■ Problem to work on
A single number is required: how many lines in the entries hold the word "uses".

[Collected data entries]
------------------------------------------------

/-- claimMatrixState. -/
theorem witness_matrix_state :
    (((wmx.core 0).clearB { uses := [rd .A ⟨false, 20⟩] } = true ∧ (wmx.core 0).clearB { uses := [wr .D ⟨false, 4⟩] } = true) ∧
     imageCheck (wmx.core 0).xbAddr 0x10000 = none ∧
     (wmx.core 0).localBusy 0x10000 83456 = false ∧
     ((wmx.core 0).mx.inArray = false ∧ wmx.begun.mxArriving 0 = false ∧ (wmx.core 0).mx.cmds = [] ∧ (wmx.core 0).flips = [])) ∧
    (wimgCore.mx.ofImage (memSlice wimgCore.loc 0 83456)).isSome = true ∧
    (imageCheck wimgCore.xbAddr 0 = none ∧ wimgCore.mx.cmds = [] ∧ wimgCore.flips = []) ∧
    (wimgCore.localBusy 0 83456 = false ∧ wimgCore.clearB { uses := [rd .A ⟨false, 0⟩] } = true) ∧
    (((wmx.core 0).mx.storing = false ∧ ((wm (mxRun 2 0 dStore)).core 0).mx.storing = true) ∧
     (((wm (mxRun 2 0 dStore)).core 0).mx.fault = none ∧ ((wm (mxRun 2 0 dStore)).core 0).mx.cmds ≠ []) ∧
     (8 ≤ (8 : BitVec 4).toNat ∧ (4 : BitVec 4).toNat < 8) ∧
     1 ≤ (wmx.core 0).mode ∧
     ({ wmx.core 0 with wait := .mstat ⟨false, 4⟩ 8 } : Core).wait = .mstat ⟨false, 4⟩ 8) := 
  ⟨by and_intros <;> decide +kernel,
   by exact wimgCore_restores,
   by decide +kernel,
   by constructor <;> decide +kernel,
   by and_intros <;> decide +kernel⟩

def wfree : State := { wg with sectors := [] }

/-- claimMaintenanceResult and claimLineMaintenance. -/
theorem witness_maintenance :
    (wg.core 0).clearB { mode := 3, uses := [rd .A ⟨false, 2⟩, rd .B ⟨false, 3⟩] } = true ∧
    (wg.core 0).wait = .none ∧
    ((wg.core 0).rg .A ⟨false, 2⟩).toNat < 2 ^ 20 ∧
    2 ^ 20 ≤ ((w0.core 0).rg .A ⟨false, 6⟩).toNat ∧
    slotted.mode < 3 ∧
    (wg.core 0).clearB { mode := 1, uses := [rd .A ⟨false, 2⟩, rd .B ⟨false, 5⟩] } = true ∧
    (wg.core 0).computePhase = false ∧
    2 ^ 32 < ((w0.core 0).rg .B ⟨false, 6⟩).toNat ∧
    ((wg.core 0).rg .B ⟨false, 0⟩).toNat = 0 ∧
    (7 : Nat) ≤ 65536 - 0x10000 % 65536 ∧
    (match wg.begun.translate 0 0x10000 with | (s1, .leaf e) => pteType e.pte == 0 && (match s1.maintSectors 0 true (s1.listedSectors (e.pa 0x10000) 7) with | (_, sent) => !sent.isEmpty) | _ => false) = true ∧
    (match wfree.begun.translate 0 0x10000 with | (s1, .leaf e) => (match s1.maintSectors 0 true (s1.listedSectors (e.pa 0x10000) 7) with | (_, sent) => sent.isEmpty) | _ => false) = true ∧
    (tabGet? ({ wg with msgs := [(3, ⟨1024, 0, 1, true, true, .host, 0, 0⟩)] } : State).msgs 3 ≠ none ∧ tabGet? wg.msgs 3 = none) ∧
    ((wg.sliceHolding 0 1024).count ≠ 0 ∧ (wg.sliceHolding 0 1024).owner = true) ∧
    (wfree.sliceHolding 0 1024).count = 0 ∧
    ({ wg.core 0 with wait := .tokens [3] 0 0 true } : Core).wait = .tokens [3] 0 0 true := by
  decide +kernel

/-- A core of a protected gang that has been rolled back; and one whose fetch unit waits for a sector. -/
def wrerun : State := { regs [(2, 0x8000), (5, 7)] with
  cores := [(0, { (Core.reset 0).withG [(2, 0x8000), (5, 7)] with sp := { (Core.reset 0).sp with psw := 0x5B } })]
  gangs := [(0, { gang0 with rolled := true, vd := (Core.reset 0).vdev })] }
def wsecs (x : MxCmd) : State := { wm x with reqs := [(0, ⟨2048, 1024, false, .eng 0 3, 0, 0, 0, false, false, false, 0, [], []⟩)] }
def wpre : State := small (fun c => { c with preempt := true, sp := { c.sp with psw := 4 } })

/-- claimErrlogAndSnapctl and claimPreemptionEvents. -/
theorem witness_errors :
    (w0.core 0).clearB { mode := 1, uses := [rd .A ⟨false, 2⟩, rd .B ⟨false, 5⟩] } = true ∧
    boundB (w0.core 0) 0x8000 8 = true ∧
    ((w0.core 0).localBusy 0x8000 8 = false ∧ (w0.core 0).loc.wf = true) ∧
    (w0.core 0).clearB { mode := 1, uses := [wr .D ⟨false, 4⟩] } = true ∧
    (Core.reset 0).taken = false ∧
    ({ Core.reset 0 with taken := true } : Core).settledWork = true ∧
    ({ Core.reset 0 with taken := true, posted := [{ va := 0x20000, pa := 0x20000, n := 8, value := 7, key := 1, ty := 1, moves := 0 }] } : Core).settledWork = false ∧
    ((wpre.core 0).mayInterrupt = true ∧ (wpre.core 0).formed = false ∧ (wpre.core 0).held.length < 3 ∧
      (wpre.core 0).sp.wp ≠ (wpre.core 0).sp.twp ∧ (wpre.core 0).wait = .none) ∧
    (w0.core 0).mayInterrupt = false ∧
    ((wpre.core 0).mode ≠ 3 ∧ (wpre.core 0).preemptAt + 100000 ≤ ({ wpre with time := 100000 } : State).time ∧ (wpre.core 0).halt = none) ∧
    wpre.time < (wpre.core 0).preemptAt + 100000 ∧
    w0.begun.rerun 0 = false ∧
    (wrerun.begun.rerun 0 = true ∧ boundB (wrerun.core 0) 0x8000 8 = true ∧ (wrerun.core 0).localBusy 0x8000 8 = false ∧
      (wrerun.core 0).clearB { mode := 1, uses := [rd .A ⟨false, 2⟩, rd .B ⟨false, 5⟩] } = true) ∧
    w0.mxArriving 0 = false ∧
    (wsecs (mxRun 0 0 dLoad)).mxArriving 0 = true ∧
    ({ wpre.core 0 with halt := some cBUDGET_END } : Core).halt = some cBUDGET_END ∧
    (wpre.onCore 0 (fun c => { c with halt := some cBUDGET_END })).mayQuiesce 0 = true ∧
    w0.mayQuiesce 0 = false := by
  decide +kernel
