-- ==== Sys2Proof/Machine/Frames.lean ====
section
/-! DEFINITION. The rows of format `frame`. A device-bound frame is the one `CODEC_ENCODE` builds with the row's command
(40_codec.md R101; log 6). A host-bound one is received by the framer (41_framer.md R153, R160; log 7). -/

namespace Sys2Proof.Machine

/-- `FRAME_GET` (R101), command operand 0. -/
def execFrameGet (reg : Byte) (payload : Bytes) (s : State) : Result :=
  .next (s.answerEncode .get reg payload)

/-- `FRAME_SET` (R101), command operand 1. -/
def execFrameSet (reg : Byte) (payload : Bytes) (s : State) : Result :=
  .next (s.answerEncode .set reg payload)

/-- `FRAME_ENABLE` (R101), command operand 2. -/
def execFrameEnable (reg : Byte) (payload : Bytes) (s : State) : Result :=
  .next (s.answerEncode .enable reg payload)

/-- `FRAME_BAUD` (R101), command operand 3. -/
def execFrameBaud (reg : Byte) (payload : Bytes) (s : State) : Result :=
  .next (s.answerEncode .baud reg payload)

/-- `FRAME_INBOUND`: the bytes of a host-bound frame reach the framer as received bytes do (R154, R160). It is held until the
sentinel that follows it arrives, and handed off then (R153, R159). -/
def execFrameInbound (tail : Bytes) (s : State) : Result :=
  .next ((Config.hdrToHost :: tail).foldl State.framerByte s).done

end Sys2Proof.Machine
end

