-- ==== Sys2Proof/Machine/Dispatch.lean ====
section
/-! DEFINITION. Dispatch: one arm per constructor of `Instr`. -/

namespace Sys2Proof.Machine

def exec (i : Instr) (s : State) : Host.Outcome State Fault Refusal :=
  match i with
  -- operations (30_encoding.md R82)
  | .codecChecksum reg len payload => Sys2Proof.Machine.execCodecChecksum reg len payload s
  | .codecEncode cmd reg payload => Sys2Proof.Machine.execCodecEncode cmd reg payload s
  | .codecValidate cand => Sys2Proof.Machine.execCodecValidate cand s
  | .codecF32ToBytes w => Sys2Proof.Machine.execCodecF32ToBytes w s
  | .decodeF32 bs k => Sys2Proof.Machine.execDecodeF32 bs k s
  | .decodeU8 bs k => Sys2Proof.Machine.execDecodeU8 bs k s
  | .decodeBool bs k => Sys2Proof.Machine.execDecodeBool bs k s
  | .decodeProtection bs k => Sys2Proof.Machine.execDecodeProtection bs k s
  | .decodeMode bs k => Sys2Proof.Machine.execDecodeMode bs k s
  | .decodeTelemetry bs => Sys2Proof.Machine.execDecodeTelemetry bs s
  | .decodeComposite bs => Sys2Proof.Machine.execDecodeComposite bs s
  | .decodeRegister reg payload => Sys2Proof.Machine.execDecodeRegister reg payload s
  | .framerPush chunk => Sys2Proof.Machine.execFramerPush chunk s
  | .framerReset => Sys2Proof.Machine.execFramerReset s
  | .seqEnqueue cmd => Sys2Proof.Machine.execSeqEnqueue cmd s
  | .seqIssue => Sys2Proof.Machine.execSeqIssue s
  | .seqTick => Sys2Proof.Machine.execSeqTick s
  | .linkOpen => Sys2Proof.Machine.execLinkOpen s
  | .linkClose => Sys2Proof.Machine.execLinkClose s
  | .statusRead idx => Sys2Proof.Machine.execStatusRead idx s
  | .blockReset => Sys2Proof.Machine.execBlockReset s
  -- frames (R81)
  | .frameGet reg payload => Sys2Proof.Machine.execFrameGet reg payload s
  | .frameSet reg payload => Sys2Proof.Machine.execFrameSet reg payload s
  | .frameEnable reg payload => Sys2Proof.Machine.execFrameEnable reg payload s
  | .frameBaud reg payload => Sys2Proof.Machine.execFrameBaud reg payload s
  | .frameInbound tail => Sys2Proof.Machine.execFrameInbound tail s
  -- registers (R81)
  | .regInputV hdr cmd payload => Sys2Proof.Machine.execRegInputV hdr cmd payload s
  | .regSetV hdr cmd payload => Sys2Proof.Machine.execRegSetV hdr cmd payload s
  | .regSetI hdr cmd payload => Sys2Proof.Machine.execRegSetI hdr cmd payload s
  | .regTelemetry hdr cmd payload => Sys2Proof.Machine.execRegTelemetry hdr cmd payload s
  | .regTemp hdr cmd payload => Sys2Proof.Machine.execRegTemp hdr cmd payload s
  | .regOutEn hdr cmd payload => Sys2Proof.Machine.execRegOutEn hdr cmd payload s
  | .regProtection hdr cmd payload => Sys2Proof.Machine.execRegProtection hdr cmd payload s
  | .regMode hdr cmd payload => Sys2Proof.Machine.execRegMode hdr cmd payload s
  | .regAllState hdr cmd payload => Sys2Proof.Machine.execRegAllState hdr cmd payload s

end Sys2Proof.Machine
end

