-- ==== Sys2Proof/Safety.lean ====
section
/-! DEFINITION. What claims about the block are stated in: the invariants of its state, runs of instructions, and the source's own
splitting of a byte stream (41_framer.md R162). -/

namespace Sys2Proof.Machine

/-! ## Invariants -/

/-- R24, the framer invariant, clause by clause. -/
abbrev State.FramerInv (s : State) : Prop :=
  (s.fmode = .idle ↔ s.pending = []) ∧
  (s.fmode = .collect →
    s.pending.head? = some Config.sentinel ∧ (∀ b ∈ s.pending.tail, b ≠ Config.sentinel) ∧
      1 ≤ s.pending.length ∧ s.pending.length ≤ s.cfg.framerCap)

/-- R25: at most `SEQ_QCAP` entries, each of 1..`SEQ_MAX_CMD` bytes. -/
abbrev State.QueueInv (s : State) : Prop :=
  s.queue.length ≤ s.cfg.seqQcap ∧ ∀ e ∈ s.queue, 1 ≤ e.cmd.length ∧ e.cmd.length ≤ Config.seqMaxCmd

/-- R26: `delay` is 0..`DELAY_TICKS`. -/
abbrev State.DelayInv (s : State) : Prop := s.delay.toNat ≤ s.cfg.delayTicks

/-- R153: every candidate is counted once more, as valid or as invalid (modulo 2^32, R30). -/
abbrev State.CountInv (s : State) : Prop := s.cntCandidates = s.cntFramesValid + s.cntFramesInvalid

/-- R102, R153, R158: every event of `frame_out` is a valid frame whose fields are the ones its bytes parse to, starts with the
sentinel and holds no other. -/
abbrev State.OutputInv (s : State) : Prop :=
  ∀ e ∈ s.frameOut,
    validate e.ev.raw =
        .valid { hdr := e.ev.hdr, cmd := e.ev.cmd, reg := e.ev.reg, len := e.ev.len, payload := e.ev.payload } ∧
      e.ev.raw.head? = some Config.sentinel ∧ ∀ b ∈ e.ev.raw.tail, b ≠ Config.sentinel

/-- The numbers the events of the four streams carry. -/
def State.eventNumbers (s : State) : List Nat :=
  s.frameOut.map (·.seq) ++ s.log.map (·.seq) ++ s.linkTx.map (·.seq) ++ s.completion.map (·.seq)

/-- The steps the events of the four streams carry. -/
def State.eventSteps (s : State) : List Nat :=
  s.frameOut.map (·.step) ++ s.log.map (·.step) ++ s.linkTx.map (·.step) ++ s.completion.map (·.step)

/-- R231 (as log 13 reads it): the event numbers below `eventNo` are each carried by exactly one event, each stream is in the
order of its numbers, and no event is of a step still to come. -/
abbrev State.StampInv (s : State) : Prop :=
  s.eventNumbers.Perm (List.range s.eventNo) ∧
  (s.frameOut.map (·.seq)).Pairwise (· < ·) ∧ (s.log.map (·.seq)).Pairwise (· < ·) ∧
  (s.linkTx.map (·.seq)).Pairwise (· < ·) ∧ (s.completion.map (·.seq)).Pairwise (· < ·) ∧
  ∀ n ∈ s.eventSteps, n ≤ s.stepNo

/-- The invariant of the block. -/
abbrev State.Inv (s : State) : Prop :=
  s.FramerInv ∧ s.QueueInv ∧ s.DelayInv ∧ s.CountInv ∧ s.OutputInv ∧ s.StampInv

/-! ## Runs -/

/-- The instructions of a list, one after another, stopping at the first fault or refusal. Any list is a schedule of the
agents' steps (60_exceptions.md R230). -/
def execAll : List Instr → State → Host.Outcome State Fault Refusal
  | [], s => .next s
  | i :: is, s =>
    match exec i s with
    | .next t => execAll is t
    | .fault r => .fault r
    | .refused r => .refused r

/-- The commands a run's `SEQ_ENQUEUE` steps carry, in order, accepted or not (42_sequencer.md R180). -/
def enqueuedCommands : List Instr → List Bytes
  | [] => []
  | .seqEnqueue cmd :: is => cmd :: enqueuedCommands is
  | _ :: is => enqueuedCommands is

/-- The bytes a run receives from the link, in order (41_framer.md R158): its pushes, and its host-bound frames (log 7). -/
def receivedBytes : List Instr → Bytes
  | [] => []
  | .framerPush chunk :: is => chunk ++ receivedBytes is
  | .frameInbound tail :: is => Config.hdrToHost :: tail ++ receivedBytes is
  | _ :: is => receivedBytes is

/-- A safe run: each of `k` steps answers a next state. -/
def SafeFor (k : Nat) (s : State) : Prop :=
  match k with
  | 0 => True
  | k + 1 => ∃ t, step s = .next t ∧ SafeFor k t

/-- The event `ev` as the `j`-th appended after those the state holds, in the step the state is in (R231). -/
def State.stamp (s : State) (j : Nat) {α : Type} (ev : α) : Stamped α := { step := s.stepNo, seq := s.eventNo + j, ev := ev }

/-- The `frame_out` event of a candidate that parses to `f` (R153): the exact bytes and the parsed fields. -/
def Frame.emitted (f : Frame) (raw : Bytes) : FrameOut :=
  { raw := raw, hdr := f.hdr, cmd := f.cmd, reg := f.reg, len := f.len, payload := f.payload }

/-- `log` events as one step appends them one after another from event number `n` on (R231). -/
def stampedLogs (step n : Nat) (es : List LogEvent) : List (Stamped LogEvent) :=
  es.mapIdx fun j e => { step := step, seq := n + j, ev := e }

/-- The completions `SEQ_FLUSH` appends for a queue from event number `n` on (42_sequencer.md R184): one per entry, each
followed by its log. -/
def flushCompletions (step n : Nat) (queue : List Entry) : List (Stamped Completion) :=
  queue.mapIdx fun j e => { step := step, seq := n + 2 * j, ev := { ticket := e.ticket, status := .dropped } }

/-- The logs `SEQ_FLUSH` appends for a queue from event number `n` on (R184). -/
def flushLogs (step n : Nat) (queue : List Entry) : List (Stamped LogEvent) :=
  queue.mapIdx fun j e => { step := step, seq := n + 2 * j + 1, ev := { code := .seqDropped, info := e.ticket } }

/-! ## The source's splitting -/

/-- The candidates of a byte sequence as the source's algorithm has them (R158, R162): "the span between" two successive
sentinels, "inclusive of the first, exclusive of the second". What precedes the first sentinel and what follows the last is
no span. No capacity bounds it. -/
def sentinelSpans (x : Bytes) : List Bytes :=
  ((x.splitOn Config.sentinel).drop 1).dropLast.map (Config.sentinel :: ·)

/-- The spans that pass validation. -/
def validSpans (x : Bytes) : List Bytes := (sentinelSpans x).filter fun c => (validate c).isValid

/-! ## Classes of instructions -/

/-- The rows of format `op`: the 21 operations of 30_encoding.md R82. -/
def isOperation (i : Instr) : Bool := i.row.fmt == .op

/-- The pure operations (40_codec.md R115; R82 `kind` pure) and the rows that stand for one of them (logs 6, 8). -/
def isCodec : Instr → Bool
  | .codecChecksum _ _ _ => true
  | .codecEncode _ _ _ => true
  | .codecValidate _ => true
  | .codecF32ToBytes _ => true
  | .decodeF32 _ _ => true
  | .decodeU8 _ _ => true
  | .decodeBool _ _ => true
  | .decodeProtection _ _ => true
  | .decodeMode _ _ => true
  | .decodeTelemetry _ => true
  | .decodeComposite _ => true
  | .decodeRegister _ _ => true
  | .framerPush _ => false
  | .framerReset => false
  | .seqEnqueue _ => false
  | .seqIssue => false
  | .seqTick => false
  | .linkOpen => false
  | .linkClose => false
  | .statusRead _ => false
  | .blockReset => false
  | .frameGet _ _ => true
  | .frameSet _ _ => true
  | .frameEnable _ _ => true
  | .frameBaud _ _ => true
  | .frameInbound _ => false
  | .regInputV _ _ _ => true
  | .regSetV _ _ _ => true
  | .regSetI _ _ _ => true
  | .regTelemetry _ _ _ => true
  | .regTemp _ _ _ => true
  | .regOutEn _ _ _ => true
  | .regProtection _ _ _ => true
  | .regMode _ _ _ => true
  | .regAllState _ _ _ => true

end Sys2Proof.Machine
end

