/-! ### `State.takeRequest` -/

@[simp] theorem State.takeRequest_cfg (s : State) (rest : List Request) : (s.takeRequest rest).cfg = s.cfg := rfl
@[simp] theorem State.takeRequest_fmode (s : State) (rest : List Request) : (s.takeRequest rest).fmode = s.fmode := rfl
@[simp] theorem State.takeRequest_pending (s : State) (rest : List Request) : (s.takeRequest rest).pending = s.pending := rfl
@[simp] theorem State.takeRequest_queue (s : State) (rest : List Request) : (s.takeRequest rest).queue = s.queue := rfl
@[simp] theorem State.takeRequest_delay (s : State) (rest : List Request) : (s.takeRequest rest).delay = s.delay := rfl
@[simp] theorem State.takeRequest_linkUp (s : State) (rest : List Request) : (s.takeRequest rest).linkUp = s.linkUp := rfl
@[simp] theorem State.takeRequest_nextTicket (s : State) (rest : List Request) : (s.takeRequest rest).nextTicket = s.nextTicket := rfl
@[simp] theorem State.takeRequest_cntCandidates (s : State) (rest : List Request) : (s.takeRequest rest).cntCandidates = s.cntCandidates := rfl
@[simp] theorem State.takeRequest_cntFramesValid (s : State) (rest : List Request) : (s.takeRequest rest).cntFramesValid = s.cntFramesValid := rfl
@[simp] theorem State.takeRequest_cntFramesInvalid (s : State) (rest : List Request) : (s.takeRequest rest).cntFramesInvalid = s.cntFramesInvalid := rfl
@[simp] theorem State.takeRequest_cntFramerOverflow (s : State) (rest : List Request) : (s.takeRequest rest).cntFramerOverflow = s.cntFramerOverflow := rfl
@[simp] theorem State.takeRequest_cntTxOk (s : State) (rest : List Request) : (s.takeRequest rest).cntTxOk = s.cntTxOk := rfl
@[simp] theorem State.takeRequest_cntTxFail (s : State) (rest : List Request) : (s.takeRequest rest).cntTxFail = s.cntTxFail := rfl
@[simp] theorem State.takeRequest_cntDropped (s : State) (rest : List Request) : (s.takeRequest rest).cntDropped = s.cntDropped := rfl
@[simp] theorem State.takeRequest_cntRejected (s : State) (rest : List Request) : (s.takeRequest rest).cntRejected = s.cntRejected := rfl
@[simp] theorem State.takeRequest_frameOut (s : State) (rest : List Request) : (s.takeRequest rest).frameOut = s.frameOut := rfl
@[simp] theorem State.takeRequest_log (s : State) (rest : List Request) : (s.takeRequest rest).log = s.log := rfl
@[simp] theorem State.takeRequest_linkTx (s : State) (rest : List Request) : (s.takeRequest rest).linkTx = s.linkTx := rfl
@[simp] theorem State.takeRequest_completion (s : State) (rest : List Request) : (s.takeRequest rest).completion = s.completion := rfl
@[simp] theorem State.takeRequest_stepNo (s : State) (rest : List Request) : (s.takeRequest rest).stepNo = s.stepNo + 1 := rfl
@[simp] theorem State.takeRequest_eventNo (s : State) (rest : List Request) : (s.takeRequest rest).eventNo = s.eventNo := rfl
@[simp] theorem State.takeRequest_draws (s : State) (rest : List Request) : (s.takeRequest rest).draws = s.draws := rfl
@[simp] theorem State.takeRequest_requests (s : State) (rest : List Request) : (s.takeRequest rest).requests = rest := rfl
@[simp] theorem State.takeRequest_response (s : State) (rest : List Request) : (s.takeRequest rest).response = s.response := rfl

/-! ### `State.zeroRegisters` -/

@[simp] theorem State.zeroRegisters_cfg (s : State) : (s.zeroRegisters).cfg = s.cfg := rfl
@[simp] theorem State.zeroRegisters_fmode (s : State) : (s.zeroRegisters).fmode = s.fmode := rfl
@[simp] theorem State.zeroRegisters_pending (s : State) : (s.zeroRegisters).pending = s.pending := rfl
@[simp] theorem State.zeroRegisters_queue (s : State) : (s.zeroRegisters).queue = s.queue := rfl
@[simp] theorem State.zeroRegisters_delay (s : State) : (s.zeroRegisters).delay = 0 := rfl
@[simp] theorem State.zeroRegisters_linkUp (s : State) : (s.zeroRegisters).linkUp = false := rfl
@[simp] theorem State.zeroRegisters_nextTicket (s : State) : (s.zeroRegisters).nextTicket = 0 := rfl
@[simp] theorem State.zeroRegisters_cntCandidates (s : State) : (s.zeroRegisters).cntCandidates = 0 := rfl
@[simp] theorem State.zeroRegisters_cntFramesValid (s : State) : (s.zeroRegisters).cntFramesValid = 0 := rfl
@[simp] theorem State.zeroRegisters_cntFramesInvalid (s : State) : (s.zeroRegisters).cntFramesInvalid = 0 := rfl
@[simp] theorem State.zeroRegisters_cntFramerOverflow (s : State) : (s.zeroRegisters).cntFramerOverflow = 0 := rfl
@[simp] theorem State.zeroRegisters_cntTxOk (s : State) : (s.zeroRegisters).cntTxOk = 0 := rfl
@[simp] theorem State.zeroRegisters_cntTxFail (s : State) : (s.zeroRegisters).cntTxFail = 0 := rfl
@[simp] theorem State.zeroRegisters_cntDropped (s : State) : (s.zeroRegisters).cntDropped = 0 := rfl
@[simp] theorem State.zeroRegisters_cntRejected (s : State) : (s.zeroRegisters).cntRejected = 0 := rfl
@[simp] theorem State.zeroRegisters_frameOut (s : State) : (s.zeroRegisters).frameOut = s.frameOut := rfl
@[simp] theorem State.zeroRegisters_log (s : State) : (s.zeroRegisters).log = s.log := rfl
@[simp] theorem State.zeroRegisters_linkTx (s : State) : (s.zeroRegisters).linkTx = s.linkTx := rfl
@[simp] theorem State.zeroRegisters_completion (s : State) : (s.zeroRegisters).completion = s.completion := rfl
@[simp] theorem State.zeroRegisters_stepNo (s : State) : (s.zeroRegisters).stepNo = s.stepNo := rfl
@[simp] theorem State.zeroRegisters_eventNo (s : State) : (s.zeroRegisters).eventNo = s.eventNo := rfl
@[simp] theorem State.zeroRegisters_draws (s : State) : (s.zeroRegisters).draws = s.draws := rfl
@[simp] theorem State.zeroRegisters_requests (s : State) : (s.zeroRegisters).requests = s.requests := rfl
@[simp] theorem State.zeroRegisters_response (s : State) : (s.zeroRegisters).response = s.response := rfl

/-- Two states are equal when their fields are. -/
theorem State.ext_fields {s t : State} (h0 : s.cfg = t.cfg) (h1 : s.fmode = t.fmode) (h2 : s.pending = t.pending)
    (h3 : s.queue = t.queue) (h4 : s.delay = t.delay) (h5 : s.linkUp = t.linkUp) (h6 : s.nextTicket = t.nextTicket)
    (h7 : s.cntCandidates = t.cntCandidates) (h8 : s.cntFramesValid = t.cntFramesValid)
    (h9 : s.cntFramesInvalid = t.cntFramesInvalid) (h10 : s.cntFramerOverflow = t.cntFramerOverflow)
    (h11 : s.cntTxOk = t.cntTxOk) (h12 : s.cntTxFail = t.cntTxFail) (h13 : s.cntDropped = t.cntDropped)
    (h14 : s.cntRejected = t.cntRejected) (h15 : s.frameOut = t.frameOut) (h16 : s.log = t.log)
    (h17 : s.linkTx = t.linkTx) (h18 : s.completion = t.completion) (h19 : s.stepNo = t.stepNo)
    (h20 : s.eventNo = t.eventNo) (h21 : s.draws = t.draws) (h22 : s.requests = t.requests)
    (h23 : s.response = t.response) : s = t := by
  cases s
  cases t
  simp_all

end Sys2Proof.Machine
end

------------------------------------------------

■ Completed task
7